The signatories - many of whom also signed an earlier letter criticizing House Speaker John Boehner in May - cited the First Amendment’s protection of religious activity, and the 1964 Civil Rights Act’s ban on religious discrimination, to argue for broader religious exceptions.
On August 1, the Department of Health and Human Services announced that only certain religious institutions could opt out of providing contraception, under the heading of “women’s preventive services,” in their new health plans.
To be exempt, an organization must have “the inculcation of religious values as its purpose,” must primarily employ “persons who share its religious tenets,” and must serve primarily “persons who share its religious tenets.”
The U.S. Catholic bishops, who oppose the mandate altogether, have criticized the proposed rules, while also noting the basic inappropriateness of regarding fertility as a condition in need of “prevention.” The St. Gianna Physician’s Guild, a Catholic medical organization, has pointed out that the mandate will increase the already substantial demand for abortion due to failed contraception.
In their letter to Sebelius, the group of Catholic academics and activists - including Professors Fr. Thomas Reese of Georgetown, Lisa Sowle Cahill of Boston College, Margaret Steinfels of Fordham, and Nicholas Cafardi of Duquesne- stopped short of criticizing the mandate itself. They focused instead on its need for revision, due to religious guidelines they called “too restrictive.”

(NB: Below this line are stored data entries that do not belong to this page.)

/-- A host write in IDLE takes effect: `x0`..`x7`, `NAME0` and `NAME1` are written and nothing else
of the FXC changes; writes to the read-only and the reserved numbers are ignored (R31, R32). -/
def Obligations.HostWriteTakesEffectInIdle : Prop :=
  ∀ (s : State) (n : BitVec 5) (d : Word) (rest : List Transfer),
    s.mover = .host → s.run = .idle → s.host = .write n d :: rest →
    (∀ r : Reg, n = (regBits r).setWidth 5 → step s = .next
      { s with sched := s.sched.tail, host := rest, held := false, x := s.x.set r d }) ∧
    (n = 8 → step s = .next
      { s with sched := s.sched.tail, host := rest, held := false, name0 := d }) ∧
    (n = 9 → step s = .next
      { s with sched := s.sched.tail, host := rest, held := false, name1 := d }) ∧
    (10 ≤ n.toNat → n ≠ 16 → step s = .next
      { s with sched := s.sched.tail, host := rest, held := false })

/-- A host write of any register number while the FXC is BUSY or FAULTED is not taken: it stays the
host's next transfer, marked as held off, and nothing else changes (R32, R33, R140, R174, R177). The
mark is the model's (log 6), and so is the reading that a write which has no effect in IDLE waits
too (log 7). -/
def Obligations.HostWriteIsHeldOffOutsideIdle : Prop :=
  ∀ (s : State) (n : BitVec 5) (d : Word) (rest : List Transfer),
    s.mover = .host → s.run ≠ .idle → s.host = .write n d :: rest →
    step s = .next { s with sched := s.sched.tail, held := true }

/-- `STATUS` has bit 0 exactly in BUSY, bit 1 exactly in FAULTED, never both, and every other bit
zero; a host write to it changes no register, no run state and no fault record in any run state
(R27). In IDLE the write is taken, and in BUSY and FAULTED it waits as any write does (R177), which
for BUSY is the model's reading (log 7). -/
def Obligations.StatusReflectsTheRunState : Prop :=
  (∀ r : Run, ((statusWord r).getLsbD 0 = true ↔ ∃ p, r = .busy p) ∧
    ((statusWord r).getLsbD 1 = true ↔ r = .faulted) ∧
    ¬ ((statusWord r).getLsbD 0 = true ∧ (statusWord r).getLsbD 1 = true) ∧
    ∀ k, 2 ≤ k → (statusWord r).getLsbD k = false) ∧
  (∀ (s : State) (d : Word) (rest : List Transfer),
    s.mover = .host → s.host = .write 10 d :: rest →
    (s.run = .idle → step s = .next { s with sched := s.sched.tail, host := rest, held := false }) ∧
    (s.run ≠ .idle → step s = .next { s with sched := s.sched.tail, held := true }))

/-! ### The Calculator -/

/-- `SCALE` completes for every valid format in every state: it writes `2^N`, unsigned and without
loss, to `x[rd]` and changes nothing else (R91). -/
def Obligations.ScaleWritesPowerOfTwo : Prop :=
  ∀ (f : QFormat) (rd : Reg) (s : State), f.valid = true →
    exec (.scale f rd) s = .next { s with x := s.x.set rd (BitVec.ofNat 64 (2 ^ f.n.toNat)) } ∧
    (BitVec.ofNat 64 (2 ^ f.n.toNat)).toNat = 2 ^ f.n.toNat ∧
    encode (.scale f rd) &&& 0xFFFFF800 = 0x10000000 ∧
    decode (encode (.scale f rd)) = .legal (.scale f rd)

/-- `FIXMAX` and `FIXMIN` complete for every valid format: they write `2^(W−1) − 1` and `−2^(W−1)`,
sign-extended, whatever N, and change nothing else (R92, R93). -/
def Obligations.FixedLimitsAreWritten : Prop :=
  ∀ (f : QFormat) (rd : Reg) (s : State), f.valid = true →
    exec (.fixmax f rd) s =
      .next { s with x := s.x.set rd (BitVec.ofInt 64 (2 ^ (f.w.bits - 1) - 1)) } ∧
    exec (.fixmin f rd) s =
      .next { s with x := s.x.set rd (BitVec.ofInt 64 (-2 ^ (f.w.bits - 1))) } ∧
    (BitVec.ofInt 64 (2 ^ (f.w.bits - 1) - 1)).toInt = 2 ^ (f.w.bits - 1) - 1 ∧
    (BitVec.ofInt 64 (-2 ^ (f.w.bits - 1))).toInt = -2 ^ (f.w.bits - 1) ∧
    encode (.fixmax f rd) &&& 0xFFFFF800 = 0x20000000 ∧
    encode (.fixmin f rd) &&& 0xFFFFF800 = 0x30000000 ∧
    decode (encode (.fixmax f rd)) = .legal (.fixmax f rd) ∧
    decode (encode (.fixmin f rd)) = .legal (.fixmin f rd)

/-- `FLTMAX` and `FLTMIN` complete for every valid format: with `k = W − 1 − N` they write `(k +
127) × 2^23` and that plus `0x80000000`, whose binary32 values are exactly `2^k` and `−2^k`, with
bits [63:32] zero, and change nothing else (R94, R95). -/
def Obligations.FloatLimitsAreWritten : Prop :=
  ∀ (f : QFormat) (rd : Reg) (s : State), f.valid = true →
    ∃ hi lo : BitVec 32,
      exec (.fltmax f rd) s = .next { s with x := s.x.set rd (hi.setWidth 64) } ∧
      exec (.fltmin f rd) s = .next { s with x := s.x.set rd (lo.setWidth 64) } ∧
      hi.toNat = (f.w.bits - 1 - f.n.toNat + 127) * 2 ^ 23 ∧
      lo.toNat = 0x80000000 + (f.w.bits - 1 - f.n.toNat + 127) * 2 ^ 23 ∧
      f32Rat hi = 2 ^ (f.w.bits - 1 - f.n.toNat) ∧
      f32Rat lo = -2 ^ (f.w.bits - 1 - f.n.toNat) ∧
      encode (.fltmax f rd) &&& 0xFFFFF800 = 0x40000000 ∧
      encode (.fltmin f rd) &&& 0xFFFFF800 = 0x50000000 ∧
      decode (encode (.fltmax f rd)) = .legal (.fltmax f rd) ∧
      decode (encode (.fltmin f rd)) = .legal (.fltmin f rd)

/-! ### The Float→Fixed Converter -/

/-- `TOFIX` completes for every valid format and every operand bits and writes `sext_64(r)` and
nothing else, with `r` as R100 says over exact rationals: `fixed_max` for a NaN and for a value at
or above `2^(W−1−N)` or `+Infinity`, `fixed_min` below `−2^(W−1−N)` or for `−Infinity`, and the
exact product by `2^N` truncated toward zero otherwise (R100). -/
def Obligations.TofixSaturatesAndTruncates : Prop :=
  ∀ (f : QFormat) (rd rs1 : Reg) (s : State), f.valid = true →
    ∃ r : ℤ,
      exec (.tofix f rd rs1) s = .next { s with x := s.x.set rd (BitVec.ofInt 64 r) } ∧
      encode (.tofix f rd rs1) &&& 0xFFFFC000 = 0x60000000 ∧
      decode (encode (.tofix f rd rs1)) = .legal (.tofix f rd rs1) ∧
      ∀ b : BitVec 32, b = (s.x.get rs1).setWidth 32 →
        (f32IsNaN b → r = 2 ^ (f.w.bits - 1) - 1) ∧
        (f32IsInf false b → r = 2 ^ (f.w.bits - 1) - 1) ∧
        (f32IsInf true b → r = -2 ^ (f.w.bits - 1)) ∧
        (f32Exp b ≠ 255 → (2 : ℚ) ^ (f.w.bits - 1 - f.n.toNat) ≤ f32Rat b →
          r = 2 ^ (f.w.bits - 1) - 1) ∧
        (f32Exp b ≠ 255 → f32Rat b < -(2 : ℚ) ^ (f.w.bits - 1 - f.n.toNat) →
          r = -2 ^ (f.w.bits - 1)) ∧
        (f32Exp b ≠ 255 → -(2 : ℚ) ^ (f.w.bits - 1 - f.n.toNat) ≤ f32Rat b →
          f32Rat b < (2 : ℚ) ^ (f.w.bits - 1 - f.n.toNat) →
          r = truncRat (f32Rat b * 2 ^ f.n.toNat))

/-- The five laws of `to_fixed` (R106): saturation at and beyond the limits, zero identity,
truncation within them, monotonicity over all non-NaN operands, and range for every operand. -/
def Obligations.ToFixedLaws : Prop :=
  ∀ f : QFormat, f.valid = true →
    (toFixed f (floatMaxBits f) = fixedMax f.w ∧ toFixed f (floatMinBits f) = fixedMin f.w ∧
      (∀ b, f32Lt (floatMaxBits f) b → toFixed f b = fixedMax f.w) ∧
      (∀ b, f32Lt b (floatMinBits f) → toFixed f b = fixedMin f.w)) ∧
    (toFixed f 0x00000000 = 0 ∧ toFixed f 0x80000000 = 0) ∧
    (∀ b, f32Exp b ≠ 255 → f32Rat (floatMinBits f) ≤ f32Rat b → f32Rat b < f32Rat (floatMaxBits f) →
      toFixed f b = truncRat (f32Rat b * 2 ^ f.n.toNat)) ∧
    (∀ b c, f32Lt b c → toFixed f b ≤ toFixed f c) ∧
    (∀ b, inWidth f.w (toFixed f b))

/-! ### The Fixed→Float Converter -/

/-- `RNE24(v)` is the integer with at most 24 significant bits nearest to `v`, ties to an even
24-bit significand; it is the identity on integers that have at most 24 significant bits, odd,
monotone, and off by at most `2^(L−25)` for an `L`-bit `v` with `L > 24` (R111). -/
def Obligations.RneIsNearestTiesToEven : Prop :=
  (∀ v : ℤ, has24Bits (rne24 v) ∧
    (∀ u, has24Bits u → |v - rne24 v| ≤ |v - u|) ∧
    (∀ u, has24Bits u → u ≠ rne24 v → |v - u| = |v - rne24 v| →
      (rne24 v).natAbs % 2 ^ (Nat.size v.natAbs - 23) = 0) ∧
    (has24Bits v → rne24 v = v) ∧
    rne24 (-v) = -rne24 v ∧
    (24 < Nat.size v.natAbs → |rne24 v - v| ≤ 2 ^ (Nat.size v.natAbs - 25))) ∧
  (∀ u v : ℤ, u ≤ v → rne24 u ≤ rne24 v)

“Catholic charities and Catholic hospitals do not fit the rule’s definition of religious organization,” they noted. “Catholic schools, colleges, and universities also might not fit the current definition.”
The letter’s leading author, who also organized the Boehner letter, is Catholic University of America Professor Stephen Scheck. In 2009, Schneck lent his support to a “Catholics for Sebelius” initiative, supporting the Obama nominee whose bishop told her not to receive Communion over her abortion record.

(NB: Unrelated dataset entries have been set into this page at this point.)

/-- The words a row selects are the encodings of its instructions: the register fields outside its
mask are the operands. -/
theorem exists_encode_of_selects {c : Cmd} {r : OpcodeRow} (hr : r ∈ opcodeRows)
    (h : r.selects c = true) : ∃ i, opcodeRow i = r ∧ encode i = c := by
  obtain ⟨ho, hz, h3, h2, h1, hd, -, -⟩ := (and_eq_iff_fields c _ _).1 (of_decide_eq_true h)
  have operand : ∀ b, b = regBits (regOfBits b) := fun b => (regBits_regOfBits b).symm
  simp only [opcodeRows, List.mem_cons, List.not_mem_nil, or_false] at hr
  rcases hr with rfl | rfl | rfl | rfl | rfl | rfl | rfl | rfl | rfl | rfl <;>
    have word {e b a d} := encodeFields_eq (e := e) (b := b) (a := a) (d := d)
      (eq_of_and_allOnes ho) (eq_of_and_allOnes hz)
  · exact ⟨.scale (formatOf c) (regOfBits (rdOf c)), rfl, word (eq_of_and_allOnes h3)
      (eq_of_and_allOnes h2) (eq_of_and_allOnes h1) (operand _)⟩
  · exact ⟨.fixmax (formatOf c) (regOfBits (rdOf c)), rfl, word (eq_of_and_allOnes h3)
      (eq_of_and_allOnes h2) (eq_of_and_allOnes h1) (operand _)⟩
  · exact ⟨.fixmin (formatOf c) (regOfBits (rdOf c)), rfl, word (eq_of_and_allOnes h3)
      (eq_of_and_allOnes h2) (eq_of_and_allOnes h1) (operand _)⟩
  · exact ⟨.fltmax (formatOf c) (regOfBits (rdOf c)), rfl, word (eq_of_and_allOnes h3)
      (eq_of_and_allOnes h2) (eq_of_and_allOnes h1) (operand _)⟩
  · exact ⟨.fltmin (formatOf c) (regOfBits (rdOf c)), rfl, word (eq_of_and_allOnes h3)
      (eq_of_and_allOnes h2) (eq_of_and_allOnes h1) (operand _)⟩
  · exact ⟨.tofix (formatOf c) (regOfBits (rdOf c)) (regOfBits (rs1Of c)), rfl,
      word (eq_of_and_allOnes h3) (eq_of_and_allOnes h2) (operand _) (operand _)⟩
  · exact ⟨.toflt (formatOf c) (regOfBits (rdOf c)) (regOfBits (rs1Of c)), rfl,
      word (eq_of_and_allOnes h3) (eq_of_and_allOnes h2) (operand _) (operand _)⟩
  · exact ⟨.rval (formatOf c) (regOfBits (rs1Of c)), rfl, word (eq_of_and_allOnes h3)
      (eq_of_and_allOnes h2) (operand _) (eq_of_and_allOnes hd)⟩
  · exact ⟨.relt (formatOf c) (regOfBits (rs1Of c)) (regOfBits (rs2Of c)), rfl,
      word (eq_of_and_allOnes h3) (operand _) (operand _) (eq_of_and_allOnes hd)⟩
  · exact ⟨.rrng (formatOf c) (regOfBits (rs1Of c)) (regOfBits (rs2Of c)) (regOfBits (rs3Of c)), rfl,
      word (operand _) (operand _) (operand _) (eq_of_and_allOnes hd)⟩

theorem exists_selects_iff {c : Cmd} :
    (∃ r ∈ opcodeRows, r.selects c = true) ↔ ∃ i, encode i = c := by
  constructor
  · rintro ⟨r, hr, h⟩
    obtain ⟨i, -, hi⟩ := exists_encode_of_selects hr h
    exact ⟨i, hi⟩
  · rintro ⟨i, rfl⟩
    exact ⟨opcodeRow i, opcodeRow_mem i, opcodeRow_selects_encode i⟩

theorem encode_injective : Function.Injective encode := fun i _ h =>
  Option.some.inj ((decodeRow_encode i).symm.trans (decodeRow_eq_some_iff.2 h.symm))

/-- The words no row decodes, field by field (R77). -/
theorem decodeRow_eq_none_iff (c : Cmd) : decodeRow c = none ↔
    ((opOf c).toNat = 0 ∨ 11 ≤ (opOf c).toNat ∨ zOf c ≠ 0 ∨
     (1 ≤ (opOf c).toNat ∧ (opOf c).toNat ≤ 5 ∧ (rs1Of c ≠ 0 ∨ rs2Of c ≠ 0 ∨ rs3Of c ≠ 0)) ∨
     (6 ≤ (opOf c).toNat ∧ (opOf c).toNat ≤ 7 ∧ (rs2Of c ≠ 0 ∨ rs3Of c ≠ 0)) ∨
     ((opOf c).toNat = 8 ∧ (rdOf c ≠ 0 ∨ rs2Of c ≠ 0 ∨ rs3Of c ≠ 0)) ∨
     ((opOf c).toNat = 9 ∧ (rdOf c ≠ 0 ∨ rs3Of c ≠ 0)) ∨
     ((opOf c).toNat = 10 ∧ rdOf c ≠ 0)) := by
  by_cases hz : zOf c = 0
  case neg => exact iff_of_true (decodeRow_of_z_ne hz) (.inr (.inr (.inl hz)))
  simp only [decodeRow]
  rw [if_neg (not_not.2 hz)]
  split
  case h_11 =>
    refine iff_of_true rfl ?_
    simp only [imp_false] at *
    omega
  all_goals
    next hop => simp [hop, hz, Decidable.imp_iff_not_or]

/-! ### The assembler (R79) -/

theorem assemble_eq_none_iff (i : Instr) : assemble i = none ↔ ¬ i.wf = true := by
  simp [assemble]

/-! ### The statements -/

/-- Settles O1. -/
theorem decodeOfEncode : Obligations.DecodeOfEncode := decode_encode

/-- Settles O2. -/
theorem encodeOfDecode : Obligations.EncodeOfDecode := fun _ _ h => decode_eq_legal_iff.1 h

/-- Settles O3: to be selected by a row is to be the encoding of one of its instructions. -/
theorem decodeFollowsMatchAndMask : Obligations.DecodeFollowsMatchAndMask := by
  refine ⟨fun c => ?_, fun c r hr q hq h h' => ?_, by decide,
    fun i => ⟨opcodeRow_mem i, opcodeRow_selects_encode i⟩, fun c => ?_⟩
  · rw [exists_selects_iff, Ne, decode_eq_illegalCommand_iff, ← Ne, Option.ne_none_iff_exists']
    simp only [decodeRow_eq_some_iff]
  · obtain ⟨i, rfl, rfl⟩ := exists_encode_of_selects hr h
    obtain ⟨j, rfl, hj⟩ := exists_encode_of_selects hq h'
    rw [encode_injective hj]
  · rw [exists_selects_iff]
    constructor
    · rintro ⟨i, h⟩
      obtain ⟨hwf, rfl⟩ := decode_eq_legal_iff.1 h
      rw [formatOf_encode]
      exact ⟨⟨i, rfl⟩, i.wf_iff.1 hwf⟩
    · rintro ⟨⟨i, rfl⟩, hf⟩
      rw [formatOf_encode] at hf
      exact ⟨i, decode_encode_of_wf (i.wf_iff.2 hf)⟩

/-- Settles O4, by what each row asks of the fields. -/
theorem reservedWordsAreIllegal : Obligations.ReservedWordsAreIllegal :=
  ⟨fun c => decode_eq_illegalCommand_iff.trans (decodeRow_eq_none_iff c), by decide, by decide⟩

/-- Settles O5: the count is the sum of the four widths. -/
theorem validFormatsAre120 : Obligations.ValidFormatsAre120 := by
  refine ⟨QFormat.valid_iff, QFormat.valid_of_w64, ?_⟩
  simp only [List.countP_flatMap, Function.comp_def, countP_valid_of_width]
  rfl

/-- Settles O6, word by word. -/
theorem sampleWordsDecode : Obligations.SampleWordsDecode := by
  refine ⟨?_, ?_, ?_, ?_, ?_, ?_, ?_, ?_, ?_, ?_, ?_⟩ <;> decide

/-- Settles O7: each expansion computes, and the assembler's check is validity of the format. -/
theorem limitsPseudoInstruction : Obligations.LimitsPseudoInstruction := by
  refine ⟨fun _ => rfl, fun _ => rfl, fun _ => rfl, fun _ => rfl, fun f a => ?_, fun i => ?_⟩
  · simp [limitsExpansion]
  · rw [← not_le]
    exact (assemble_eq_none_iff i).trans (not_congr i.wf_iff)

end Sys2Proof

namespace Sys2Proof.Machine

/-! ### Every step has a next state -/

theorem exec_total (i : Instr) (s : State) : ∃ t, exec i s = .next t := by
  cases i with
  | rrng f rs1 rs2 rs3 =>
    rcases le_or_gt (s.getReg rs2).toNat (s.getReg rs3).toNat with hle | hlt
    · exact ⟨_, exec_rrng_of_le hle⟩
    · exact ⟨_, exec_rrng_of_lt hlt⟩
  | _ => exact ⟨_, rfl⟩

/-- Settles O37: a turn ends in a state or in a command to execute. -/
theorem everyStepHasANextState : Obligations.EveryStepHasANextState := by
  intro s
  cases h : turn s with
  | done t => exact ⟨t, by simp only [step, h]⟩
  | run i t =>
    simp only [step, h]
    exact exec_total i t

end Sys2Proof.Machine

Professors Schneck, Reese, Cahill, Steinfels, and Cafardi all signed a 2009 letter calling Sebelius “a woman of deep faith” whose “record of building the common good” made her “an excellent candidate for HHS Secretary.”
Unlike the recent letter to Boehner - in which Scheck, Reese, Cahill, and many others accused the Catholic speaker of proposing “anti-life” budget cuts that contradicted “the Church’s most ancient moral teachings” - the letter to Sibelius took a restrained tone.

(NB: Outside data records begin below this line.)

-- ==== Sys2Proof/Laws/Ops.lean ====
section
/-! SUPPORT. One lemma per shared operation that says everything it can do; the proofs cite these instead of unfolding. -/

namespace Sys2Proof.Machine

variable {s t : State}

/-- Memory reads at 0-255 succeed; above, they raise the caller's kind (20_memory.md R53). -/
theorem State.memRead_ok (k : AddressKind) {a : Nat} (h : a ≤ 255) : s.memRead k a = .ok (s.mem.read a) := by
  simp [State.memRead, Nat.not_lt.mpr h]

theorem State.memRead_error (k : AddressKind) {a : Nat} (h : 255 < a) : s.memRead k a = .error (.addressFault k a) := by
  simp [State.memRead, h]

theorem State.opcodeAtPc_of_le (h : s.pc.toNat ≤ 255) : s.opcodeAtPc = some (s.mem.read s.pc.toNat) := by
  simp [State.opcodeAtPc, State.memRead_ok _ h, Except.toOption]

/-- Committing gives a next state always: the staged one, or fault entry (00_scope.md R13). -/
theorem commit_cases (r : Except Cause State) :
    (∃ t, r = .ok t ∧ commit s r = .next t) ∨
    (∃ c, r = .error c ∧ commit s r = .next (s.faultEntry c s.opcodeAtPc)) := by
  cases r with
  | ok t => exact .inl ⟨t, rfl, rfl⟩
  | error c => exact .inr ⟨c, rfl, rfl⟩

theorem commit_next (r : Except Cause State) : ∃ t, commit s r = .next t := by
  cases r <;> exact ⟨_, rfl⟩

@[simp] theorem commit_ok : commit s (.ok t) = .next t := rfl

@[simp] theorem commit_error (c : Cause) : commit s (.error c) = .next (s.faultEntry c s.opcodeAtPc) := rfl

/-- A register operand either names a register, or faults with its byte (30_encoding.md R78). -/
theorem withReg_of_lt {α : Type} {a : Byte} (h : a.toNat < 8) (k : RegIdx → Except Cause α) :
    withReg a k = k ⟨a.toNat, h⟩ := by simp [withReg, h]

theorem withReg_of_ge {α : Type} {a : Byte} (h : 8 ≤ a.toNat) (k : RegIdx → Except Cause α) :
    withReg a k = .error (.registerIndexFault a) := by simp [withReg, Nat.not_lt.mpr h]

@[simp] theorem regByte_toNat (r : RegIdx) : (regByte r).toNat = r.val := by
  simp only [regByte, BitVec.toNat_ofNat]; omega

@[simp] theorem withReg_regByte {α : Type} (r : RegIdx) (k : RegIdx → Except Cause α) :
    withReg (regByte r) k = k r := by
  rw [withReg_of_lt (by simp [r.isLt])]
  congr 1
  exact Fin.ext (regByte_toNat r)

/-- What a completed register operand means: the byte was 0-7. -/
theorem withReg_eq_ok {α : Type} {a : Byte} {k : RegIdx → Except Cause α} {v : α} (h : withReg a k = .ok v) :
    ∃ r : RegIdx, a = regByte r ∧ k r = .ok v := by
  by_cases ha : a.toNat < 8
  · rw [withReg_of_lt ha] at h
    exact ⟨⟨a.toNat, ha⟩, BitVec.eq_of_toNat_eq (by simp), h⟩
  · rw [withReg_of_ge (Nat.not_lt.mp ha)] at h
    cases h

/-- The pre-decrement either moves SP down by one or faults at 0 (43_stack.md R170). -/
theorem State.decSp_cases (s : State) :
    (s.sp = 0 ∧ s.decSp = .error (.addressFault .spDecrement (-1))) ∨
    (s.sp ≠ 0 ∧ s.decSp = .ok (s.setSp (s.sp - 1))) := by
  unfold State.decSp
  by_cases h : s.sp = 0
  · exact .inl ⟨h, if_pos h⟩
  · exact .inr ⟨h, if_neg h⟩

/-- The post-increment either moves SP up by one or faults at 255 (43_stack.md R171). -/
theorem State.incSp_cases (s : State) :
    (s.sp = 255 ∧ s.incSp = .error (.addressFault .spIncrement 256)) ∨
    (s.sp ≠ 255 ∧ s.incSp = .ok (s.setSp (s.sp + 1))) := by
  unfold State.incSp
  by_cases h : s.sp = 255
  · exact .inl ⟨h, if_pos h⟩
  · exact .inr ⟨h, if_neg h⟩

/-- Everything a push of a value can do (43_stack.md R170). -/
theorem State.push_cases (s : State) (v : Nat) :
    (s.sp = 0 ∧ s.push v = .error (.addressFault .spDecrement (-1))) ∨
    (s.sp ≠ 0 ∧ 255 < v ∧ s.push v = .error (.addressFault .returnAddress v)) ∨
    (s.sp ≠ 0 ∧ v ≤ 255 ∧ s.push v = .ok ((s.setSp (s.sp - 1)).store (s.sp - 1) (BitVec.ofNat 8 v))) := by
  rcases s.decSp_cases with ⟨h, hd⟩ | ⟨h, hd⟩
  · exact .inl ⟨h, by simp [State.push, hd]⟩
  · by_cases hv : 255 < v
    · exact .inr (.inl ⟨h, hv, by simp [State.push, hd, hv]⟩)
    · exact .inr (.inr ⟨h, Nat.not_lt.mp hv, by simp [State.push, hd, hv]⟩)

/-- Everything a pop of a value can do (43_stack.md R171). -/
theorem State.popValue_cases (s : State) :
    (s.sp = 255 ∧ s.popValue = .error (.addressFault .spIncrement 256)) ∨
    (s.sp ≠ 255 ∧ s.popValue = .ok (s.load s.sp, s.setSp (s.sp + 1))) := by
  rcases s.incSp_cases with ⟨h, hd⟩ | ⟨h, hd⟩
  · exact .inl ⟨h, by simp [State.popValue, hd]⟩
  · exact .inr ⟨h, by simp [State.popValue, hd]⟩

/-- A store at a byte address keeps the canonical form. -/
theorem State.store_wf (a v : Byte) (h : s.mem.wf = true) : (s.store a v).mem.wf = true :=
  Memory.wf_write a.toNat v (by have := a.isLt; omega) h

/-- A load after a store (20_memory.md R59). -/
theorem State.store_read (a v : Byte) (q : Nat) (h : s.mem.wf = true) :
    (s.store a v).mem.read q = if q = a.toNat then v else s.mem.read q :=
  Memory.read_write a.toNat q v h

/-- The ALU's sum and product are the byte's own (41_alu.md R130). -/
theorem alu_add (A B : Byte) : alu .add A B = A + B := by
  apply BitVec.eq_of_toNat_eq; simp [alu]

theorem alu_mul (A B : Byte) : alu .mul A B = A * B := by
  apply BitVec.eq_of_toNat_eq; simp [alu]

end Sys2Proof.Machine
end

It contains one brief reference to “the Catholic Church’s ancient mission to the poor and the sick,” and no reference to Catholic teaching on contraception and sterilization.
Instead, the authors cited Title 26 of the United States Code, noting that it offered “appropriate guidance for defining religious organizations” that should qualify for an exemption from the birth control mandate.
By this definition, a “non-profit religious, educational, or charitable organization” that has “bona fide religious purposes or reasons” and “holds itself out to the public as a religious organization” should qualify.
The language of Title 26, they said “more fully reflects the intentions of the First Amendment and the Civil Rights Act as they pertain to matters of religious conscience.”
Sebelius’ narrow religious exemptions have also received criticism from Sister Carol Keehan, head of the Catholic Health Association, who publicly supported the Affordable Care Act that led to their drafting. On August 4, Sr. Keehan said she was “very concerned” with exemptions that were “not broad enough to protect our Catholic health providers.”
In terms stronger than those used in the academics’ August 26 letter, Sr. Keehan said it was “critical” that Catholic hospitals “be allowed to serve our nation without compromising our conscience.”